Kaminski: There will be some change. McKinsey & Company predicted that 23% of an average lawyer’s job can be automatable. Employment in the legal profession will start moving from associates and lawyers and legal staff, non-lawyers, doing contract review and contract management and process optimization: that type of thing can be automated. That may result in the reduction in the need for that kind of legal service, as it becomes automated. It requires lawyers to then up-skill and cross-skill and develop higher value type services to their clients to preserve and to enhance their careers.
Sights Set on Data-Driven ESG Programs
Thagirisa: ESG has very clear intellectual and emotional connections to diversity and to the idea of inclusion from a number of different perspectives. ESG is environmental, social and governance. And from a financial corporate perspective, it’s an assessment of a company’s ability to assess long-term sustainability while generating stakeholder value. When customers come to us, they’re looking to understand what ESG factors have relevance in their growth strategies and their future footprint within their industry, or in the broader market. The ESG factors they have brought application for our customers and, overall, our customers come to us to better understand their own ESG footprint and understand the risks and opportunities associated with these ESG factors. Ultimately, if you can’t measure it, you can’t fix it. ESG data is critical to help companies mitigate their own risks and capitalize on these opportunities. There’s been strong conversation around climate in particular and the role that the private sector plays in terms of addressing climate change and other climate risk factors.

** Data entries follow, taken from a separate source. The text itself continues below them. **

/-- SAVE-PROFILE (R177). -/
def answerSaveProfile (s : State) : Answer × State :=
  if s.saveInFlight then refuse .busy s else ack (beginSave s)

/-- LOAD-PROFILE (R178). -/
def answerLoadProfile (s : State) : Answer × State :=
  if s.saveInFlight then refuse .busy s
  else if s.run.state ≠ .idle ∨ s.ilc.state ≠ .normal then refuse .wrongState s
  else if s.test.suspended then refuse .wrongState s
  else if alarmCount s ≠ 0 then refuse .leakActive s
  else if s.store.valid then
    match s.store.image with
    | some i => (.ack (profileClamped i.config) false, loadConfig i.config s)
    | none => refuse .wrongState s
  else refuse .wrongState s

/-- GET-SHELF-PARAM (R183). -/
def answerGetShelfParam (ident : Nat) (s : State) : Answer × State :=
  if 22 < ident then refuse .badIndex s else answerData (paramPayload ident s) s

/-- SET-SHELF-PARAM (R183). -/
def answerSetShelfParam (ident value : Nat) (s : State) : Answer × State :=
  if 22 < ident then refuse .badIndex s
  else if s.saveInFlight then refuse .busy s
  else (.ack (paramClamped ident value) false, applyParam ident (paramClamp ident value) s)

/-! ### Trays -/

/-- GET-TRAYS (R173). -/
def answerGetTrays (first count : Nat) (s : State) : Answer × State :=
  if 23 < first then refuse .badIndex s else answerData (traysPayload first count s) s

/-- GET-TRAY-CONFIG (R20). -/
def answerGetTrayConfig (tray : Nat) (s : State) : Answer × State :=
  onTray tray (fun i s => answerData (trayConfigPayload i s) s) s

/-- SET-TRAY-CONFIG (R19). -/
def answerSetTrayConfig (tray : Nat) (cfg : RawTrayConfig) (s : State) : Answer × State :=
  onTray tray
    (fun i s =>
      if s.saveInFlight then refuse .busy s
      else
        (.ack (trayConfigClamped cfg) (s.trays[i].state != .off), applyTrayConfig i (clampTrayConfig cfg) s)) s

/-- A MANUAL start (R7, R22). An asserted PG counts as a rise that follows the entry. -/
def manualStart (i : TrayId) (s : State) : State :=
  let s1 := afterBudget s (putTray i (enterInrush s.trays[i]) s)
  if s1.pins.pg[i] then propagate s1 (trayPgRise i s1) else s1

/-- TRAY-CONTROL on (R22). -/
def trayOn (i : TrayId) (s : State) : Answer × State :=
  let t := s.trays[i]
  if s.ilc.state ≠ .normal then refuse .held s
  else if !t.locks.isEmpty || t.state == .failed then refuse .lockedOut s
  else if t.state ≠ .off ∨ t.present = false ∨ t.owner = .auto then refuse .wrongState s
  else if s.params.slots ≤ s.inrushCount then refuse .slotsFull s
  else if admission s t ≠ .start then refuse .noBudget s
  else ack (manualStart i s)

/-- TRAY-CONTROL off (R23). -/
def trayOff (i : TrayId) (s : State) : Answer × State :=
  let t := s.trays[i]
  if !(t.state == .queued || t.enable) then refuse .wrongState s
  else if t.cfg.pinned then refuse .pinned s
  else ack (propagate s (putTray i (stopTray t) s))

/-- TRAY-CONTROL hold (R24). -/
def trayHold (i : TrayId) (s : State) : Answer × State :=
  ack (propagate s (putTray i (holdTray s.trays[i]) s))

/-- TRAY-CONTROL unhold (R24). -/
def trayUnhold (i : TrayId) (s : State) : Answer × State :=
  let t := s.trays[i]
  ack (putTray i { t with locks := { t.locks with hold := false } } s)

/-- The pinned field set in the active configuration and in a staged one (R25). -/
def setPinned (p : Bool) (t : Tray) : Tray :=
  { t with cfg := { t.cfg with pinned := p }, staged := t.staged.map fun c => { c with pinned := p } }

/-- TRAY-CONTROL pin (R25). -/
def trayPin (i : TrayId) (s : State) : Answer × State :=
  if s.saveInFlight then refuse .busy s else ack (propagate s (putTray i (setPinned true s.trays[i]) s))

/-- TRAY-CONTROL unpin (R25). -/
def trayUnpin (i : TrayId) (s : State) : Answer × State :=
  if s.saveInFlight then refuse .busy s else ack (putTray i (setPinned false s.trays[i]) s)

/-- TRAY-CONTROL owner AUTO (R26). -/
def trayOwnerAuto (i : TrayId) (s : State) : Answer × State :=
  ack (putTray i { s.trays[i] with owner := .auto } s)

/-- A tray made MANUAL: a QUEUED one goes OFF (R26). -/
def makeManual (t : Tray) : Tray :=
  let t' := { t with owner := .manual }
  if t.state = .queued then enterOff t' else t'

/-- TRAY-CONTROL owner MANUAL (R26). -/
def trayOwnerManual (i : TrayId) (s : State) : Answer × State :=
  ack (propagate s (putTray i (makeManual s.trays[i]) s))

/-- TRAY-CONTROL by its action code (R21). -/
def answerTrayControl (tray action : Nat) (s : State) : Answer × State :=
  onTray tray
    (fun i s =>
      match action with
      | 0 => trayOn i s
      | 1 => trayOff i s
      | 2 => trayHold i s
      | 3 => trayUnhold i s
      | 4 => trayPin i s
      | 5 => trayUnpin i s
      | 6 => trayOwnerAuto i s
      | 7 => trayOwnerManual i s
      | _ => refuse .badIndex s) s

/-- A FAILED tray is cleared (R27). -/
def clearTray (i : TrayId) (s : State) : State :=
  let t := s.trays[i]
  let s1 := putTray i (enterOff t) s
  let s2 :=
    if t.cause = some .stuckOn ∧ s.pins.pg[i] = true then post .trayUnexpectedPg (some i.val) none s1 else s1
  propagate s s2

/-- CLEAR-FAULT (R27). -/
def answerClearFault (tray : Nat) (s : State) : Answer × State :=
  onTray tray (fun i s => if s.trays[i].state = .failed then ack (clearTray i s) else refuse .wrongState s) s

/-! ### Modules -/

/-- GET-ROSTER (R174). -/
def answerGetRoster (s : State) : Answer × State := answerData (rosterPayload s) s

/-- C computed without a rectifier slot (R48). -/
def capacityWithout (r : RectId) (s : State) : Nat :=
  capacityOf s.params.policy (s.rects.set r { s.rects[r] with state := .empty })

/-- MODULE-SERVICE for a rectifier slot (R48). -/
def serviceRect (r : RectId) (inn : Bool) (s : State) : Answer × State :=
  if !inn && s.rects[r].inService && decide (capacityWithout r s < s.kLive) then refuse .noBudget s
  else ack (putRect r { s.rects[r] with inService := inn } s)

/-- MODULE-SERVICE for a battery slot (R49). Put in again, the unit awaits an arrival at which it is CHARGING, and its
grant stays 0 until then, also where it was put out and in with no arrival between. -/
def serviceBbu (b : BbuId) (inn : Bool) (s : State) : Answer × State :=
  if s.isSuspendedTarget b then refuse .wrongState s
  else if s.bbus[b].inService = inn then ack s
  else if inn then 
    ack (recomputeGrants (putBbu b { s.bbus[b] with inService := true, permit := true, awaitsCharging := true } s))
  else
    let s1 := recomputeGrants (putBbu b { s.bbus[b] with inService := false, permit := false, grant := 0 } s)
    ack (if s1.isTarget b then abortTest .bbuLost s1 else s1)

/-- MODULE-SERVICE (R48, R49). -/
def answerModuleService (slot service : Nat) (s : State) : Answer × State :=
  match slotOf slot with
  | none => refuse .badIndex s
  | some k =>
    if 1 < service then refuse .badIndex s
    else
      match slotOwner k with
      | .inl r => serviceRect r (yes service) s
      | .inr b => serviceBbu b (yes service) s

/-- GET-BATTERIES (R174). -/
def answerGetBatteries (s : State) : Answer × State := answerData (batteriesPayload s) s

/-- GET-BBU-CONFIG (R71). -/
def answerGetBbuConfig (bbu : Nat) (s : State) : Answer × State :=
  onBbu bbu (fun b s => answerData (bbuConfigPayload b s) s) s

/-- Some field of SET-BBU-CONFIG lies outside its range; an E_full of 0 keeps the learned value (R70). -/
def bbuConfigClamped (eRated maxCharge eFull : Nat) : Bool :=
  !(inRange 10000 4000000 eRated && inRange 0 3000 maxCharge && (eFull == 0 || inRange 1000 4000000 eFull))

/-- SET-BBU-CONFIG (R70). -/
def answerSetBbuConfig (bbu eRated maxCharge eFull : Nat) (s : State) : Answer × State :=
  onBbu bbu
    (fun b s =>
      if s.saveInFlight then refuse .busy s
      else if s.isSuspendedTarget b then refuse .wrongState s
      else
        (.ack (bbuConfigClamped eRated maxCharge eFull) false,
          applyBbuConfig b (clamp 10000 4000000 eRated) (clamp 0 3000 maxCharge)
            (if eFull = 0 then 0 else clamp 1000 4000000 eFull) s)) s

/-! ### Runs -/

/-- RUN-UP, its scope well formed (R118). -/
def runUpScope (scope : Scope) (s : State) : Answer × State :=
  let l := eligibleIn s scope
  if s.ilc.state ≠ .normal then refuse .held s
  else if s.run.state ≠ .idle ∧ s.run.direction = .down then refuse .wrongState s
  else if s.run.state = .suspended then refuse .wrongState s
  else if s.run.state = .idle then answerData (le8 l.length) (createUp scope l s)
  else answerData (le8 l.length) (evalStart (joinAll l s))

/-- RUN-UP (R118). -/
def answerRunUp (scope : List Byte) (s : State) : Answer × State :=
  match parseScope scope with
  | .error code => refuse code s
  | .ok sc => runUpScope sc s

/-- The trays that a merge adds to a stop queue (R119). -/
def mergeStops (s : State) (scope : Scope) : List TrayId :=
  (stoppableIn s scope).filter fun i => !s.run.stopQueue.contains i

/-- A merge into a running DOWN run (R119). -/
def mergeDown (l : List TrayId) (s : State) : State :=
  evalStop { s with run := { s.run with
    stopQueue := l.foldr (insertOrdered (stopsBefore s.trays)) s.run.stopQueue } }

/-- RUN-DOWN, its scope well formed (R119). -/
def runDownScope (scope : Scope) (s : State) : Answer × State :=
  if s.run.direction = .down ∧ s.run.state = .suspended then refuse .wrongState s
  else if s.run.direction = .down ∧ s.run.state = .running then
    answerData (le8 (mergeStops s scope).length) (mergeDown (mergeStops s scope) s)
  else
    let s1 := if s.run.state = .idle then s else dissolveUp s
    answerData (le8 (stoppableIn s1 scope).length) (createDown scope s1)

/-- RUN-DOWN (R119). -/
def answerRunDown (scope : List Byte) (s : State) : Answer × State :=
  match parseScope scope with
  | .error code => refuse code s
  | .ok sc => runDownScope sc s

/-- RUN-SUSPEND (R120). -/
def answerRunSuspend (s : State) : Answer × State :=
  if s.run.state = .running then
    ack { s with run := { s.run with state := .suspended, blocked := none } }
  else refuse .wrongState s

/-- A suspended run goes on (R121). -/
def resumeRun (s : State) : State :=
  match s.run.direction with
  | .down => evalStop { s with run := { s.run with state := .running } }
  | .up =>
    if s.ilc.state = .normal then evalStart { s with run := { s.run with state := .running } }
    else testUpDone { s with run := { s.run with state := .held } }

/-- RUN-RESUME (R121). -/
def answerRunResume (s : State) : Answer × State :=
  if s.run.state = .suspended then ack (resumeRun s) else refuse .wrongState s

/-- The present run is cancelled (R122). -/
def cancelRun (s : State) : State :=
  match s.run.state, s.run.direction with
  | .idle, _ => s
  | _, .up =>
    let s1 := dissolveUp s
    { s1 with run := { s1.run with state := .idle, blocked := none } }
  | _, .down => { s with run := { s.run with state := .idle, stopQueue := [], stoppedCount := 0, blocked := none } }

/-- RUN-CANCEL (R122). -/
def answerRunCancel (s : State) : Answer × State := ack (cancelRun s)

/-- GET-RUN-STATUS (R125); the counter of the free value moves on (assumption log 1). -/
def answerGetRunStatus (s : State) : Answer × State :=
  answerData (runStatusPayload s) { s with freeCount := s.freeCount + 5 }

/-! ### Input loss, leaks, valves -/

/-- The sag statistics at 0 (R105). -/
def clearSags (s : State) : State :=
  { s with ilc := { s.ilc with sagCount := 0, lastSag := 0, longestSag := 0 } }

/-- GET-INPUT-STATUS; the statistics are cleared after the reply is built (R105). -/
def answerGetInputStatus (clear : Nat) (s : State) : Answer × State :=
  answerData (inputStatusPayload s) (if yes clear then clearSags s else s)

/-- GET-LEAK (R175). -/
def answerGetLeak (s : State) : Answer × State := answerData (leakPayload s) s

/-- GET-LEAK-CHANNEL (R138). -/
def answerGetLeakChannel (channel : Nat) (s : State) : Answer × State :=
  onChannel channel (fun c s => answerData (leakChannelPayload c s) s) s

/-- SET-LEAK-CHANNEL (R137). -/
def answerSetLeakChannel (r : RawChannelConfig) (s : State) : Answer × State :=
  if r.count ≠ r.trays.length ∨ 24 < r.count then refuse .badLength s
  else
    match channelOf r.channel, loopOf r.loop with
    | some c, some l =>
      if !r.trays.all (fun t => decide (t ≤ 23)) then refuse .badIndex s
      else if s.saveInFlight then refuse .busy s
      else if s.channels[c].state = .alarm then refuse .leakActive s
      else
        let cfg : ChannelConfig :=
          { enabled := yes r.enabled, loop := l, trays := traySet r.trays, isolate := yes r.isolate,
            closeValve := yes r.closeValve, nC := clamp 1 16 r.nC, nF := clamp 1 16 r.nF }
        (.ack (!(inRange 1 16 r.nC && inRange 1 16 r.nF)) false,
          autoStartTest (leakRecompute (applyChannelConfig c cfg s)))
    | _, _ => refuse .badIndex s

/-- LEAK-RELEASE (R136). -/
def answerLeakRelease (channel : Nat) (armed : Option ArmTarget) (s : State) : Answer × State :=
  onChannel channel
    (fun c s =>
      if armed ≠ some (.leakRelease c.val) then refuse .notArmed s
      else if s.channels[c].state ≠ .alarm ∨ s.channels[c].dryStreak < s.channels[c].cfg.nC then
        refuse .wrongState s
      else ack (releaseChannel c s)) s

/-- VALVE-OPEN (R142). -/
def answerValveOpen (loop : Nat) (s : State) : Answer × State :=
  onLoop loop (fun l s => if requiredClosed s l then refuse .leakActive s else ack (openCommand l s)) s

/-- VALVE-CLOSE (R141). -/
def answerValveClose (loop : Nat) (s : State) : Answer × State :=
  onLoop loop (fun l s => ack (closeCommand l s)) s

/-! ### Battery test -/

/-- GET-TEST (R175). -/
def answerGetTest (s : State) : Answer × State := answerData (testPayload s) s

/-- A test of a unit begins (R149). -/
def beginTest (b : BbuId) (s : State) : State :=
  prepareCheck b
    { s with test := { phase := .prepare, target := some b, suspended := false, testPower := s.params.testPower,
                       prepare := .running (s.params.prepareLimit * 60000), eMeas := 0, outcome := none,
                       health := none } }

/-- TEST-START (R149). -/
def answerTestStart (bbu : Nat) (s : State) : Answer × State :=
  onBbu bbu
    (fun b s =>
      let u := s.bbus[b]
      if s.testActive then refuse .wrongState s
      else if s.ilc.state ≠ .normal then refuse .wrongState s
      else if u.inService = false ∨ (u.state ≠ .charging ∧ u.state ≠ .full) then refuse .wrongState s
      else if s.params.readyMin ≠ 0 ∧ s.tProjWithout b < s.params.readyMin then refuse .noReserve s
      else ack (beginTest b s)) s

/-- The prepare timer is paused with the time it has left (R154). -/
def pausePrepare : PrepareTimer → PrepareTimer
  | .running n => .paused n
  | .paused n => .paused n
  | .stopped => .stopped

/-- The prepare timer runs again (R155). -/
def unpausePrepare : PrepareTimer → PrepareTimer
  | .paused n => .running n
  | .running n => .running n
  | .stopped => .stopped

/-- TEST-SUSPEND (R154). -/
def answerTestSuspend (s : State) : Answer × State :=
  if (s.test.phase = .prepare ∨ s.test.phase = .discharge) ∧ s.test.suspended = false then
    ack (clearTestPower { s with test := { s.test with
      suspended := true, prepare := pausePrepare s.test.prepare } })
  else refuse .wrongState s

/-- A suspended test goes on (R155). -/
def resumeTest (s : State) : State :=
  let s1 := { s with test := { s.test with suspended := false, prepare := unpausePrepare s.test.prepare } }
  match s.test.target, s.test.phase with
  | some b, .prepare => prepareCheck b s1
  | some b, .discharge => setTestPower b s.test.testPower s1
  | _, _ => s1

COVID’s Continuing Effects
Koepke: Centered around the financial downturn, companies are now trying to deal with the pandemic. I have had conversations with colleagues who fill positions in legal departments, from general counsel to staff counsel, and all various levels. The common theme I’m hearing is they have been pushed to create savings and find ways of reducing costs.
We’re seeing many legal department consolidations take opportunities to create savings for themselves through new technologies or designing new processes. While undergoing a convergence project, firms look at ways to control and have those discussions with their law firms.

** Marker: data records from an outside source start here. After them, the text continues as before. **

-- ==== Sys2Proof/Certificates/Slice0/Obligations.lean ====
section
/-! DEFINITION. The statements for the provers. Each says what a command does, or what every step keeps; the spec's rules
they rest on are named in their docstrings. Where a statement rests on a choice of the model, its docstring names the
assumption log's entry. -/
section
open Sys2Proof Sys2Proof.Machine

/-! ### The machine -/

/-- A step runs the command at the front of the queue on the part with the queue's rest. -/
def Obligations.StepRunsTheFrontCommand : Prop :=
  ∀ (c : Instr) (rest : List Instr) (s : State),
    step { s with pending := c :: rest } = exec c { s with pending := rest }

/-- With no command waiting the part does what it does by itself. A bus cycle that is due, with no poll in flight, starts
at once and in no time: its command joins the queue (R33). Otherwise a millisecond passes: the time base counts, every
running timer counts down, a paused one stands, and a timer in its last millisecond, and no other, puts its expiry in
the queue. While RESET is held only the time base counts. This is the model's reading of its idle step (assumption
log 3). -/
def Obligations.IdleStepIsOneMillisecond : Prop :=
  ∀ (s : State),
    s.pending = [] →
    (s.held ≠ none → step s = .next { s with time := s.time + 1 }) ∧
    (s.held = none → s.mbc.poll = none → s.mbc.nextCycle ≤ s.time →
      step s = .next { s with pending := [.busCycleStart] }) ∧
    (s.held = none → s.mbc.poll ≠ none ∨ s.time < s.mbc.nextCycle →
      ∃ t, step s = .next t ∧ t = { countTimers s with pending := t.pending } ∧ t.time = s.time + 1 ∧
        (∀ i : TrayId, t.trays[i] = { s.trays[i] with timer := tickTrayTimer s.trays[i].timer }) ∧
        (∀ i : TrayId, Instr.inrushWaitExpiry i ∈ t.pending ↔
          s.trays[i].timer = .inrushWait 1 ∨ s.trays[i].timer = .inrushWait 0) ∧
        (∀ i : TrayId, Instr.settleExpiry i ∈ t.pending ↔
          ∃ paused, s.trays[i].timer = .settle 1 paused ∨ s.trays[i].timer = .settle 0 paused) ∧
        (∀ i : TrayId, Instr.stopTimerExpiry i ∈ t.pending ↔
          s.trays[i].timer = .stop 1 ∨ s.trays[i].timer = .stop 0) ∧
        (∀ i : TrayId, Instr.dischargeWaitExpiry i ∈ t.pending ↔
          s.trays[i].timer = .discharge 1 ∨ s.trays[i].timer = .discharge 0) ∧
        (Instr.qualifyExpiry ∈ t.pending ↔ s.ilc.qualify = some 1 ∨ s.ilc.qualify = some 0) ∧
        (Instr.restoreExpiry ∈ t.pending ↔ s.ilc.restore = some 1 ∨ s.ilc.restore = some 0) ∧
        (Instr.startSpacingExpiry ∈ t.pending ↔ s.run.startSpacing = some 1 ∨ s.run.startSpacing = some 0) ∧
        (Instr.stopSpacingExpiry ∈ t.pending ↔ s.run.stopSpacing = some 1 ∨ s.run.stopSpacing = some 0) ∧
        (∀ l : LoopId, Instr.valveTravelExpiry l ∈ t.pending ↔
          s.loops[l].travel = some 1 ∨ s.loops[l].travel = some 0) ∧
        (Instr.prepareTimeout ∈ t.pending ↔ s.test.prepare = .running 1 ∨ s.test.prepare = .running 0) ∧
        (Instr.hostSilenceExpiry ∈ t.pending ↔ s.hli.silence = some 1 ∨ s.hli.silence = some 0) ∧
        (Instr.replyWindowExpiry ∈ t.pending ↔
          s.mbc.poll.map Poll.window = some 1 ∨ s.mbc.poll.map Poll.window = some 0) ∧
        Instr.busCycleStart ∉ t.pending)

/-- Every command has a next state, and no command touches the queue of the commands that wait behind it. -/
def Obligations.EveryCommandAnswersANextState : Prop :=
  ∀ (c : Instr) (s : State), ∃ t, exec c s = .next t ∧ t.pending = s.pending

/-- While RESET is held, every command but the end of the reset and power-on leaves the part as it is; only the level
of a pin may change, for the reread at the end (R179; assumption log 15). The assertion of RESET itself puts a cold
reset's values in place at once, with every EN and every valve drive released and no notice held, or, with KEEP high,
holds every output and stops the link and a save. -/
def Obligations.ResetPinHoldsThePart : Prop :=
  ∀ (c : Instr) (s : State),
    (s.held ≠ none → endsReset c = false → ∃ t, exec c s = .next t ∧ t = { s with pins := t.pins }) ∧
    (s.held = none →
      exec (.resetPinAssert true) s = .next
        { s with
          pins := { s.pins with keep := true }
          hli := { s.hli with framer := .hunt, queue := [], reply := none, arm := none }
          store := { s.store with saving := none, restart := .none }
          held := some .warmPin }) ∧
    (s.held = none →
      ∃ t, exec (.resetPinAssert false) s = .next t ∧ t.held = some .cold ∧
        t.pins = { s.pins with keep := false } ∧ t.time = 0 ∧ t.notices.records = [] ∧
        (∀ i : TrayId, t.trays[i].enable = false) ∧ (∀ l : LoopId, t.loops[l].drive = false) ∧
        t.store.image = s.store.image)

/-! ### Resets -/

/-- The part right after reset is what power-on with every input at rest and no readable profile gives (assumption
log 6 for the pins and the absent profile); no command waits, no tray is powered, the reset is reported, and every law
of the records holds. -/
def Obligations.ResetIsAColdStart : Prop :=
  Laws State.reset ∧
  exec (.powerOn restingPins) State.reset = .next State.reset ∧ State.reset.pending = [] ∧
  (∀ i : TrayId, State.reset.trays[i].enable = false) ∧ State.reset.kT = 0 ∧ State.reset.budget.c = 0 ∧
  State.reset.ilc.state = .normal ∧ State.reset.run.state = .idle ∧
  State.reset.notices.records.head? = some { kind := .reset, subject := none, value := some 0, time := 0 }

/-- A cold reset, by power-on or at the release of RESET with KEEP low, and the tray table (R28). The configurations are
those of a stored image of this part's format whose CRC-16 over the rest of it is right, and the defaults otherwise
(R1, R176; format number and image bytes are free values, assumption log 18). -/
def Obligations.ColdResetTrays : Prop :=
  ∀ (s : State) (p : Pins) (img : StoredImage),
    ∃ t, exec (.powerOn p) s = .next t ∧
      (s.held = some .cold → s.pins = p → exec .resetPinRelease s = .next t) ∧
      (∀ i : TrayId, t.trays[i] =
        { cfg := (bootConfig s.store).trays[i], staged := none, state := .off,
          locks := { leak := false, shed := false, hold := false }, owner := .auto, retriesUsed := 0,
          cause := none, present := p.prsnt[i], timer := .idle }) ∧
      (s.store.image = some img → img.format = imageFormat →
          img.check = crc16 (imageBytes img.format img.config) →
        ∀ i : TrayId, t.trays[i].cfg = img.config.trays[i]) ∧
      (s.store.image = none ∨
          (s.store.image = some img ∧
            (img.format ≠ imageFormat ∨ img.check ≠ crc16 (imageBytes img.format img.config))) →
        ∀ i : TrayId, t.trays[i].cfg =
        { alloc := 1500, surge := 500, pgTimeout := 500, settle := 100, stopTime := 2000, rank := 8,
          shedClass := 2, pinned := false, retries := 1 }) ∧
      (∀ i : TrayId, t.trays[i].enable = false ∧ t.trays[i].counted = 0 ∧ t.trays[i].retryPending = false) ∧
      t.notices.records.head? = some { kind := .reset, subject := none, value := some 0, time := 0 } ∧
      (∀ i : TrayId,
        ({ kind := .trayUnexpectedPg, subject := some i.val, value := none, time := 0 } : Notice) ∈
          t.notices.records ↔ p.pg[i] = true)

They find new ways to elevate their game, considering the opportunities that are probably being presented to them in ways that perhaps they may not have been able to seize on in the past.
Heller: Over-layered on everything I do, I was on the small team responsible for our legal and NFL COVID compliance. It was a monster, and it took enormous team effort. I am the only in-house lawyer, there is normally a lot of work to do, but COVID doubled or tripled the volume of work.
Thagirisa: COVID brought the idea of a pandemic to the forefront. 2020 also challenged all of us, especially in the United States, to confront social justice issues and racial inequity in a manner that I don’t think as a society and as a modern society, we’ve fully engaged. S&P Global recognized that we had an obligation to our employees as leaders and to our stakeholders beyond just the employees to really try and quickly adjust and flex and solve for the challenges that we were being confronted with as a result of these different social, environmental changes going on in the world.